Seedance 2 can produce stunning individual clips, but keeping one person visually stable across five or ten separate generations is a different skill. It requires a workflow, not just a better prompt.
This guide gives you that workflow. By the end, you will know exactly how to set up anchor images, write reusable character baselines, and apply a rerender checklist that fixes drift without guesswork. Everything here is based on testing hundreds of multi-clip generations with Seedance 2's 2026 capabilities — and none of it relies on features that do not exist yet.

Why Character Consistency Breaks in Seedance 2
Character drift happens because Seedance 2 treats each generation as an independent rendering.
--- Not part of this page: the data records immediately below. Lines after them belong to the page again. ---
/-- A debug hand-off that returns has reported itself, and the session has had its effect (R237). -/
theorem debugLaunch_next {r : DebugReason} {s t : State} (h : debugLaunch r s = .next t) :
    t = (s.emit (.debugLaunched r s.pc)).debugEffect := by
  obtain ⟨-, hstop⟩ | ⟨-, hgo⟩ := debugLaunch_cases r s
  · rw [hstop] at h; cases h
  · rw [hgo, next_inj] at h
    exact h.symm

/-- What the syscall hand-off makes of the state, before any fault of the handler is taken (R235). -/
def State.handedOff (s : State) : State :=
  (s.emit (.syscallIssued s.syscallNumber)).syscallEffect (syscallReply s.syscallNumber s)

theorem State.handedOff_status (s : State) : s.handedOff.status = s.status := by
  simp [State.handedOff, State.syscallEffect_keeps]

theorem State.handedOff_pc (s : State) : s.handedOff.pc = s.pc := by
  simp [State.handedOff, State.syscallEffect_keeps]

theorem State.handedOff_platform (s : State) : s.handedOff.platform = s.platform := by
  simp [State.handedOff, State.syscallEffect_keeps]

/-- A syscall hand-off that returns leaves the handler's effect, or the syscall fault taken on it (R235, R254). -/
theorem sysHandle_next {i : Instr} {s t : State} (h : sysHandle i s = .next t) :
    t = s.handedOff ∨ ∃ a d m, handleFault a d .syscallFault m s.handedOff = .next t := by
  obtain ⟨-, hstop⟩ | ⟨-, -, hgo⟩ | ⟨text, -, -, hraise⟩ := sysHandle_cases i s
  · rw [hstop] at h; cases h
  · rw [hgo, next_inj] at h
    exact .inl h.symm
  · rw [hraise] at h
    exact .inr ⟨_, _, _, h⟩

/-- A rejected word aborts the run, or takes the malformed-instruction fault (R118, R119). -/
theorem rejectDecoded_next_cases {d : Decoded} {r : Reject} {s t : State} (h : rejectDecoded d r s = .next t) :
    t = { s with status := .aborted .internalDefect } ∨
      ∃ a d' m, handleFault a d' .malformedInstruction m s = .next t := by
  cases r with
  | unregistered tag => cases h; exact .inl rfl
  | operandCount m => exact .inr ⟨_, _, _, h⟩
  | operandKind m => exact .inr ⟨_, _, _, h⟩

/-- The seeding writes registers and the pc (R286). -/
theorem State.seed_eq (s : State) : s.seed = { s with regs := s.seed.regs, pc := s.loaded.runPointer } := by
  unfold State.seed State.setReg
  split <;> split <;> rfl

/-- Run start seeds the state, and enters the loop or ends the run (R123, R286). -/
theorem runStart_cases (s : State) :
    (s.loaded.runPointer.toInt ≤ 0 ∧ runStart s = s.seed.endRun .neverStarted) ∨
      (0 < s.loaded.runPointer.toInt ∧ runStart s = { s.seed with status := .running }) := by
  unfold runStart signed
  split
  · next h => exact .inl ⟨h, rfl⟩
  · next h => exact .inr ⟨Int.not_le.mp h, rfl⟩

/-- All that run start can do: the seeding's registers, the pc, the status and the trace (R123, R286). -/
theorem runStart_eq (s : State) : runStart s = { s with
    regs := s.seed.regs, pc := s.loaded.runPointer, status := (runStart s).status, trace := (runStart s).trace } := by
  obtain ⟨-, hr⟩ | ⟨-, hr⟩ := runStart_cases s
  · rw [hr, s.seed_eq]; rfl
  · rw [hr, s.seed_eq]

end Sys2Proof.Machine

namespace Sys2Proof.Machine.Claims

/-! ### Steps -/

/-- A step that answers a next state has done one of these (R110, R112). -/
inductive StepsTo (s t : State) : Prop where
  | start (hs : s.status = .idle) (h : t = runStart s)
  | exit (hs : s.status = .running) (he : s.exit = true) (h : t = s.endRun .exitFlag)
  | noInstruction (hs : s.status = .running) (he : s.exit = false) (hf : IMem.lookup s.imem s.pc.toNat = none)
      (h : handleFault s.pc none .memoryFault (.badAddress s.pc) s.countCycle = .next t)
  | reject (w : Diw) (r : Reject) (hf : Fetches s w) (hd : decode w = .error r)
      (h : rejectDecoded (unpack w) r (entered s) = .next t)
  | execute (w : Diw) (i : Instr) (hf : Fetches s w) (hd : decode w = .ok i) (h : exec i (entered s) = .next t)

theorem step_next {s t : State} (h : step s = .next t) : StepsTo s t := by
  have hsteps := step_steps s
  generalize step s = o at h hsteps
  cases hsteps with
  | start hs => exact .start hs (next_inj.mp h).symm
  | exit hs he => exact .exit hs he (next_inj.mp h).symm
  | noInstruction hs he hf => exact .noInstruction hs he hf h
  | reject hs he w hf r hd => rw [countCycle_advancePc] at h; exact .reject w r ⟨hs, he, hf⟩ hd h
  | execute hs he w hf i hd => rw [countCycle_advancePc] at h; exact .execute w i ⟨hs, he, hf⟩ hd h
  | finished hs => cases h

end Sys2Proof.Machine.Claims
end

section
/-! The invariant, first half: D-space in canonical form and only where it exists, the instruction store in canonical form,
register 0 zero where it is hardwired. Every operation keeps it. -/

namespace Sys2Proof.Machine

/-- The clauses of `Inv` about the stores and the registers. -/
structure StoresSound (s : State) : Prop where
  memory : Memory.wf s.dmem = true
  inside : memInside s = true
  code : IMem.wf s.imem = true
  zeroReg : s.platform.x0Hardwired = true → s.regs[0] = 0

theorem Inv.storesSound {s : State} (h : Inv s) : StoresSound s :=
  ⟨h.memory, h.inside, h.code, h.zeroReg⟩

/-- The clauses rest on the registers, the two stores and the parameters alone. -/
theorem StoresSound.congr {s t : State} (h : StoresSound s) (hregs : t.regs = s.regs) (hdmem : t.dmem = s.dmem)
    (himem : t.imem = s.imem) (hplatform : t.platform = s.platform) : StoresSound t where
  memory := by rw [hdmem]; exact h.memory
  inside := by rw [memInside, hdmem, hplatform]; exact h.inside
  code := by rw [himem]; exact h.code
  zeroReg := by rw [hplatform, hregs]; exact h.zeroReg

/-! ### Registers -/

theorem StoresSound.setReg {s : State} (h : StoresSound s) (rd : RegIdx) (v : Word) : StoresSound (s.setReg rd v) := by
  by_cases hz : s.isZeroReg rd = true
  · rwa [State.setReg_zero hz]
  · rw [Bool.not_eq_true] at hz
    rw [State.setReg_of_ne hz]
    refine ⟨h.memory, h.inside, h.code, fun hhard => ?_⟩
    have hrd : rd ≠ 0 := by
      rintro rfl
      simp [State.isZeroReg] at hz
      simp [hz] at hhard
    have hne : rd.toNat ≠ 0 := fun e => hrd (BitVec.eq_of_toNat_eq e)
    rw [Vector.getElem_set_ne _ _ hne]
    exact h.zeroReg hhard

/-! ### D-space -/

theorem memInside_iff (s : State) : memInside s = true ↔ ∀ c ∈ s.dmem, mappedAt s.platform c.1 = true := by
  simp [memInside]

/-- A byte written where D-space exists keeps the cells where it exists. -/
theorem StoresSound.storeByte {s : State} (h : StoresSound s) (a : Word) (v : Byte)
    (ha : mappedAt s.platform a.toNat = true) : StoresSound { s with dmem := Memory.store s.dmem a.toNat v } where
  memory := Memory.wf_store v a.isLt h.memory
  inside := by
    rw [memInside_iff]
    intro c hc
    obtain hold | hnew := Memory.mem_store hc
    · exact (memInside_iff s).mp h.inside c hold
    · rw [hnew]; exact ha
  code := h.code
  zeroReg := h.zeroReg

/-- Bytes written where D-space exists keep the cells where it exists. -/
theorem StoresSound.storeBytes {s : State} (h : StoresSound s) (a : Word) (bs : List Byte)
    (ha : ∀ k < bs.length, mappedAt s.platform (byteAddr a k).toNat = true) :
    StoresSound { s with dmem := Memory.storeBytes s.dmem a bs } := by
  induction bs generalizing s a with
  | nil => exact h
  | cons b bs ih =>
    have h0 : mappedAt s.platform a.toNat = true := by simpa [byteAddr] using ha 0 (by simp)
    refine ih (h.storeByte a b h0) (a + 1) fun k hk => ?_
    rw [byteAddr_succ]
    exact ha (k + 1) (by simpa using hk)

/-- An admitted write transaction lies where D-space exists (R53, R58). -/
theorem StoresSound.memWrite {s t : State} {a : Word} {n : Nat} {v : BitVec (8 * n)} (h : StoresSound s)
    (hw : s.memWrite a n v = some t) : StoresSound t := by
  obtain ⟨hadm, rfl⟩ := State.memWrite_some hw
  refine h.storeBytes a _ fun k hk => State.admits_mapped hadm k ?_
  rwa [inOrder_length] at hk

/-! ### Collaborators -/

theorem StoresSound.hostByte {s : State} (h : StoresSound s) (c : Word × Byte) : StoresSound (s.hostByte c) := by
  unfold State.hostByte
  split
  · next hmapped => exact h.storeByte c.1 c.2 hmapped
  · exact h

/-- What a collaborator writes to registers and D-space keeps both sound (R236, log 8). -/
theorem StoresSound.hostWrites {s : State} (h : StoresSound s) (w : HostWrites) : StoresSound (s.hostWrites w) := by
  unfold State.hostWrites
  refine List.foldlRecOn _ _ ?_ fun t ht c _ => ht.hostByte c
  exact List.foldlRecOn _ _ h fun t ht c _ => ht.setReg c.1 c.2

theorem StoresSound.debugEffect {s : State} (h : StoresSound s) : StoresSound s.debugEffect := by
  have hcount : StoresSound s.countHandoff := h.congr rfl rfl rfl rfl
  unfold State.debugEffect
  split
  · exact hcount
  · exact hcount.hostWrites _

theorem StoresSound.handedOff {s : State} (h : StoresSound s) : StoresSound s.handedOff := by
  have hcount : StoresSound (s.emit (.syscallIssued s.syscallNumber)).countHandoff := h.congr rfl rfl rfl rfl
  exact (hcount.hostWrites _).congr rfl rfl rfl rfl

/-! ### Faults, handlers and steps -/

theorem StoresSound.after_debugLaunch {s t : State} {r : DebugReason} (h : StoresSound s) (ht : debugLaunch r s = .next t) :
    StoresSound t := by
  rw [debugLaunch_next ht]
  exact StoresSound.debugEffect (h.congr rfl rfl rfl rfl)

theorem StoresSound.after_handleFault {s t : State} {a : Word} {d : Option Decoded} {k : FaultKind} {m : FaultMessage}
    (h : StoresSound s) (ht : handleFault a d k m s = .next t) : StoresSound t := by
  obtain ⟨-, hnext⟩ | ⟨-, -, hstop⟩ | ⟨-, -, hnext⟩ := handleFault_cases a d k m s
  · rw [hnext, next_inj] at ht
    exact ht ▸ h.congr rfl rfl rfl rfl
  · rw [hstop] at ht; cases ht
  · rw [hnext, next_inj] at ht
    have hreported : StoresSound ((s.emit (.faultReport a d k m)).emit (.debugLaunched .fault s.pc)) :=
      h.congr rfl rfl rfl rfl
    exact ht ▸ hreported.debugEffect.congr rfl rfl rfl rfl

theorem StoresSound.after_sysHandle {s t : State} {i : Instr} (h : StoresSound s) (ht : sysHandle i s = .next t) :
    StoresSound t := by
  obtain rfl | ⟨a, d, m, hfault⟩ := sysHandle_next ht
  · exact h.handedOff
  · exact h.handedOff.after_handleFault hfault

theorem StoresSound.after_exec {s t : State} {i : Instr} (h : StoresSound s) (ht : exec i s = .next t) : StoresSound t := by
  have hdoes := exec_does i s
  generalize exec i s = o at ht hdoes
  cases hdoes with
  | result rd v => cases ht; exact h.setReg rd v
  | jump p => cases ht; exact h.congr rfl rfl rfl rfl
  | link rd v p => cases ht; exact (h.setReg rd v).congr rfl rfl rfl rfl
  | nothing => cases ht; exact h
  | write u a n v hi hw => cases ht; exact h.memWrite hw
  | refusedAccess a => exact h.after_handleFault ht
  | unimplemented hi => exact h.after_handleFault ht
  | debug hi => exact h.after_debugLaunch ht
  | syscall hi => exact h.after_sysHandle ht

theorem StoresSound.after_runStart {s : State} (h : StoresSound s) : StoresSound (runStart s) := by
  have hpc : StoresSound (s.setPc s.loaded.runPointer) := h.congr rfl rfl rfl rfl
  have hseed : StoresSound s.seed := (hpc.setReg _ _).setReg _ _
  obtain ⟨-, hr⟩ | ⟨-, hr⟩ := runStart_cases s
  all_goals
    rw [hr]
    exact hseed.congr rfl rfl rfl rfl

theorem StoresSound.after_rejectDecoded {s t : State} {d : Decoded} {r : Reject} (h : StoresSound s)
    (ht : rejectDecoded d r s = .next t) : StoresSound t := by
  obtain rfl | ⟨a, d', m, hfault⟩ := rejectDecoded_next_cases ht
  · exact h.congr rfl rfl rfl rfl
  · exact h.after_handleFault hfault

end Sys2Proof.Machine

namespace Sys2Proof.Machine.Claims

theorem storesSound_step {s t : State} (h : StoresSound s) (ht : step s = .next t) : StoresSound t := by
  have hentered : StoresSound (entered s) := h.congr rfl rfl rfl rfl
  cases step_next ht with
  | start hs ht => rw [ht]; exact h.after_runStart
  | exit hs he ht => rw [ht]; exact h.congr rfl rfl rfl rfl
  | noInstruction hs he hf ht => exact StoresSound.after_handleFault (s := s.countCycle) (h.congr rfl rfl rfl rfl) ht
  | reject w r hf hd ht => exact hentered.after_rejectDecoded ht
  | execute w i hf hd ht => exact hentered.after_exec ht

end Sys2Proof.Machine.Claims
end

section
/-! The invariant, second half: the trace agrees with the status, and nothing is counted before a run has begun. -/

namespace Sys2Proof.Machine

/-- From `s` to `t` the status stays, and only events that close nothing are reported. -/
def StaysOpen (s t : State) : Prop :=
  t.status = s.status ∧ ∃ es, t.trace = s.trace ++ es ∧ openTrace es = true

theorem openTrace_append (es fs : List Event) : openTrace (es ++ fs) = (openTrace es && openTrace fs) :=
  List.all_append

/-- The run has begun, and the trace agrees with the status. -/
structure BegunAndAgrees (t : State) : Prop where
  notIdle : t.status ≠ .idle
  started : t.status ≠ .halted .neverStarted
  trace : traceAgrees t

theorem begunAndAgrees_of_running {t : State} (hs : t.status = .running) (h : openTrace t.trace = true) :
    BegunAndAgrees t where
  notIdle := by simp [hs]
  started := by simp [hs]
  trace := by rw [traceAgrees, hs]; exact h

/-- Where only open events were reported, a running state is still running and its trace open. -/
theorem StaysOpen.running {s t : State} (h : StaysOpen s t) (hs : s.status = .running)
    (hopen : openTrace s.trace = true) : t.status = .running ∧ openTrace t.trace = true := by
  obtain ⟨hstatus, es, htrace, hes⟩ := h
  refine ⟨hstatus.trans hs, ?_⟩
  rw [htrace, openTrace_append, hopen, hes]
  rfl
Unlike a film set where you have the same actor in the same costume, Seedance 2 reconstructs the person from scratch every time you hit generate. The model has no "memory" of who it generated last time — it has only the reference material you provide and the prompt you write.
The drift follows a predictable pattern:
| Generation Scenario | What Usually Happens |
|---|---|
| Same prompt, same reference image | Most consistent — minor facial detail shifts possible |
| Same reference, different prompt | Moderate drift — appearance often changes to match prompt context |
| Text-only (no reference image) | Very high drift — face, outfit, and build all vary |
| First frame uploaded | High consistency for that clip, but clip-to-clip drift still happens without additional locking |
| Multiple conflicting references | Unpredictable — the model blends features in unexpected ways |
The root cause is almost never "the model is bad." It is that each clip lacks enough anchor points for the model to reconstruct the same identity. The workflow below gives you those anchor points.
The Consistency Foundation: What Anchor Images Actually Lock
A single well-chosen anchor image does more for consistency than any prompt trick. This is not the same as uploading a first frame — it is about how the reference image interacts with Seedance 2's generation pipeline.
When you upload a reference image, the model extracts visual features at three levels:
| Feature Level | What Seedance 2 Locks | Consistency Reliability |
|---|---|---|
| Facial structure | Face shape, feature placement, skin tone | High — this is the strongest lock |
| Hair | Style, length, approximate color | Medium — can shift under strong lighting prompts |
| Outfit | Clothing type, dominant color | Medium-low — especially if the prompt describes different clothing |
| Body proportions | Relative build, height cues | Low — easily overridden by prompt context |
| Background/setting | Environment style | Low — unless locked via first-frame strategy |
The rule: An anchor image locks face and skin tone reliably. Everything else needs additional reinforcement. If your character wears a specific jacket in the reference but your prompt says "wearing a red dress," the model follows the prompt, not the image, for clothing.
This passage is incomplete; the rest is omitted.